Starting at the first line of the data below, write out each line exactly until you reach the line containing "s.l2 := rfl", and include that line too.

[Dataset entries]
════

/-! ## The fields of the state under `modCtx` -/

@[simp] theorem campTlb_modCtx (s : State) (r : CtxRef) (g : Context → Context) : (s.modCtx r g).campTlb = s.campTlb := rfl
@[simp] theorem cycle_modCtx (s : State) (r : CtxRef) (g : Context → Context) : (s.modCtx r g).cycle = s.cycle := rfl
@[simp] theorem gptp_modCtx (s : State) (r : CtxRef) (g : Context → Context) : (s.modCtx r g).gptp = s.gptp := rfl
@[simp] theorem dram_modCtx (s : State) (r : CtxRef) (g : Context → Context) : (s.modCtx r g).dram = s.dram := rfl
@[simp] theorem l2_modCtx (s : State) (r : CtxRef) (g : Context → Context) : (s.modCtx r g).l2 = s.l2 := rfl
@[simp] theorem versions_modCtx (s : State) (r : CtxRef) (g : Context → Context) : (s.modCtx r g).versions = s.versions := rfl
@[simp] theorem gambits_modCtx (s : State) (r : CtxRef) (g : Context → Context) : (s.modCtx r g).gambits = s.gambits := rfl
@[simp] theorem reqs_modCtx (s : State) (r : CtxRef) (g : Context → Context) : (s.modCtx r g).reqs = s.reqs := rfl
@[simp] theorem decs_modCtx (s : State) (r : CtxRef) (g : Context → Context) : (s.modCtx r g).decs = s.decs := rfl
@[simp] theorem walks_modCtx (s : State) (r : CtxRef) (g : Context → Context) : (s.modCtx r g).walks = s.walks := rfl
@[simp] theorem launches_modCtx (s : State) (r : CtxRef) (g : Context → Context) : (s.modCtx r g).launches = s.launches := rfl
@[simp] theorem handles_modCtx (s : State) (r : CtxRef) (g : Context → Context) : (s.modCtx r g).handles = s.handles := rfl
@[simp] theorem ready_modCtx (s : State) (r : CtxRef) (g : Context → Context) : (s.modCtx r g).ready = s.ready := rfl
@[simp] theorem lines_modCtx (s : State) (r : CtxRef) (g : Context → Context) : (s.modCtx r g).lines = s.lines := rfl
@[simp] theorem fuse_modCtx (s : State) (r : CtxRef) (g : Context → Context) : (s.modCtx r g).fuse = s.fuse := rfl
@[simp] theorem reserved_modCtx (s : State) (r : CtxRef) (g : Context → Context) : (s.modCtx r g).reserved = s.reserved := rfl
@[simp] theorem bypass_modCtx (s : State) (r : CtxRef) (g : Context → Context) : (s.modCtx r g).bypass = s.bypass := rfl
@[simp] theorem poolBase_modCtx (s : State) (r : CtxRef) (g : Context → Context) : (s.modCtx r g).poolBase = s.poolBase := rfl
@[simp] theorem poolSize_modCtx (s : State) (r : CtxRef) (g : Context → Context) : (s.modCtx r g).poolSize = s.poolSize := rfl
@[simp] theorem resid_modCtx (s : State) (r : CtxRef) (g : Context → Context) : (s.modCtx r g).resid = s.resid := rfl
@[simp] theorem pk_modCtx (s : State) (r : CtxRef) (g : Context → Context) : (s.modCtx r g).pk = s.pk := rfl
@[simp] theorem seats_modCtx (s : State) (r : CtxRef) (g : Context → Context) : (s.modCtx r g).seats = s.seats := rfl
@[simp] theorem seatCtl_modCtx (s : State) (r : CtxRef) (g : Context → Context) : (s.modCtx r g).seatCtl = s.seatCtl := rfl
@[simp] theorem seatTurn_modCtx (s : State) (r : CtxRef) (g : Context → Context) : (s.modCtx r g).seatTurn = s.seatTurn := rfl
@[simp] theorem canopyC_modCtx (s : State) (r : CtxRef) (g : Context → Context) : (s.modCtx r g).canopyC = s.canopyC := rfl
@[simp] theorem root_modCtx (s : State) (r : CtxRef) (g : Context → Context) : (s.modCtx r g).root = s.root := rfl
@[simp] theorem assocs_modCtx (s : State) (r : CtxRef) (g : Context → Context) : (s.modCtx r g).assocs = s.assocs := rfl
@[simp] theorem inbox_modCtx (s : State) (r : CtxRef) (g : Context → Context) : (s.modCtx r g).inbox = s.inbox := rfl
@[simp] theorem deferred_modCtx (s : State) (r : CtxRef) (g : Context → Context) : (s.modCtx r g).deferred = s.deferred := rfl
@[simp] theorem netWaits_modCtx (s : State) (r : CtxRef) (g : Context → Context) : (s.modCtx r g).netWaits = s.netWaits := rfl
@[simp] theorem sent_modCtx (s : State) (r : CtxRef) (g : Context → Context) : (s.modCtx r g).sent = s.sent := rfl
@[simp] theorem ports_modCtx (s : State) (r : CtxRef) (g : Context → Context) : (s.modCtx r g).ports = s.ports := rfl
@[simp] theorem peers_modCtx (s : State) (r : CtxRef) (g : Context → Context) : (s.modCtx r g).peers = s.peers := rfl
@[simp] theorem limitW_modCtx (s : State) (r : CtxRef) (g : Context → Context) : (s.modCtx r g).limitW = s.limitW := rfl
@[simp] theorem standby_modCtx (s : State) (r : CtxRef) (g : Context → Context) : (s.modCtx r g).standby = s.standby := rfl
@[simp] theorem mhz_modCtx (s : State) (r : CtxRef) (g : Context → Context) : (s.modCtx r g).mhz = s.mhz := rfl
@[simp] theorem powered_modCtx (s : State) (r : CtxRef) (g : Context → Context) : (s.modCtx r g).powered = s.powered := rfl
@[simp] theorem sensors_modCtx (s : State) (r : CtxRef) (g : Context → Context) : (s.modCtx r g).sensors = s.sensors := rfl
@[simp] theorem firmware_modCtx (s : State) (r : CtxRef) (g : Context → Context) : (s.modCtx r g).firmware = s.firmware := rfl
@[simp] theorem fwVersion_modCtx (s : State) (r : CtxRef) (g : Context → Context) : (s.modCtx r g).fwVersion = s.fwVersion := rfl
@[simp] theorem fwSlot_modCtx (s : State) (r : CtxRef) (g : Context → Context) : (s.modCtx r g).fwSlot = s.fwSlot := rfl
@[simp] theorem drives_modCtx (s : State) (r : CtxRef) (g : Context → Context) : (s.modCtx r g).drives = s.drives := rfl
@[simp] theorem bad_modCtx (s : State) (r : CtxRef) (g : Context → Context) : (s.modCtx r g).bad = s.bad := rfl
@[simp] theorem pfNext_modCtx (s : State) (r : CtxRef) (g : Context → Context) : (s.modCtx r g).pfNext = s.pfNext := rfl
@[simp] theorem agenda_modCtx (s : State) (r : CtxRef) (g : Context → Context) : (s.modCtx r g).agenda = s.agenda := rfl
@[simp] theorem choices_modCtx (s : State) (r : CtxRef) (g : Context → Context) : (s.modCtx r g).choices = s.choices := rfl
@[simp] theorem fresh_modCtx (s : State) (r : CtxRef) (g : Context → Context) : (s.modCtx r g).fresh = s.fresh := rfl
@[simp] theorem nextId_modCtx (s : State) (r : CtxRef) (g : Context → Context) : (s.modCtx r g).nextId = s.nextId := rfl
@[simp] theorem focus_modCtx (s : State) (r : CtxRef) (g : Context → Context) : (s.modCtx r g).focus = s.focus := rfl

════

§ RESULT FOR THIS EXERCISE:
/-! ## The fields of the state under `modCtx` -/

@[simp] theorem campTlb_modCtx (s : State) (r : CtxRef) (g : Context → Context) : (s.modCtx r g).campTlb = s.campTlb := rfl
@[simp] theorem cycle_modCtx (s : State) (r : CtxRef) (g : Context → Context) : (s.modCtx r g).cycle = s.cycle := rfl
@[simp] theorem gptp_modCtx (s : State) (r : CtxRef) (g : Context → Context) : (s.modCtx r g).gptp = s.gptp := rfl
@[simp] theorem dram_modCtx (s : State) (r : CtxRef) (g : Context → Context) : (s.modCtx r g).dram = s.dram := rfl
@[simp] theorem l2_modCtx (s : State) (r : CtxRef) (g : Context → Context) : (s.modCtx r g).l2 = s.l2 := rfl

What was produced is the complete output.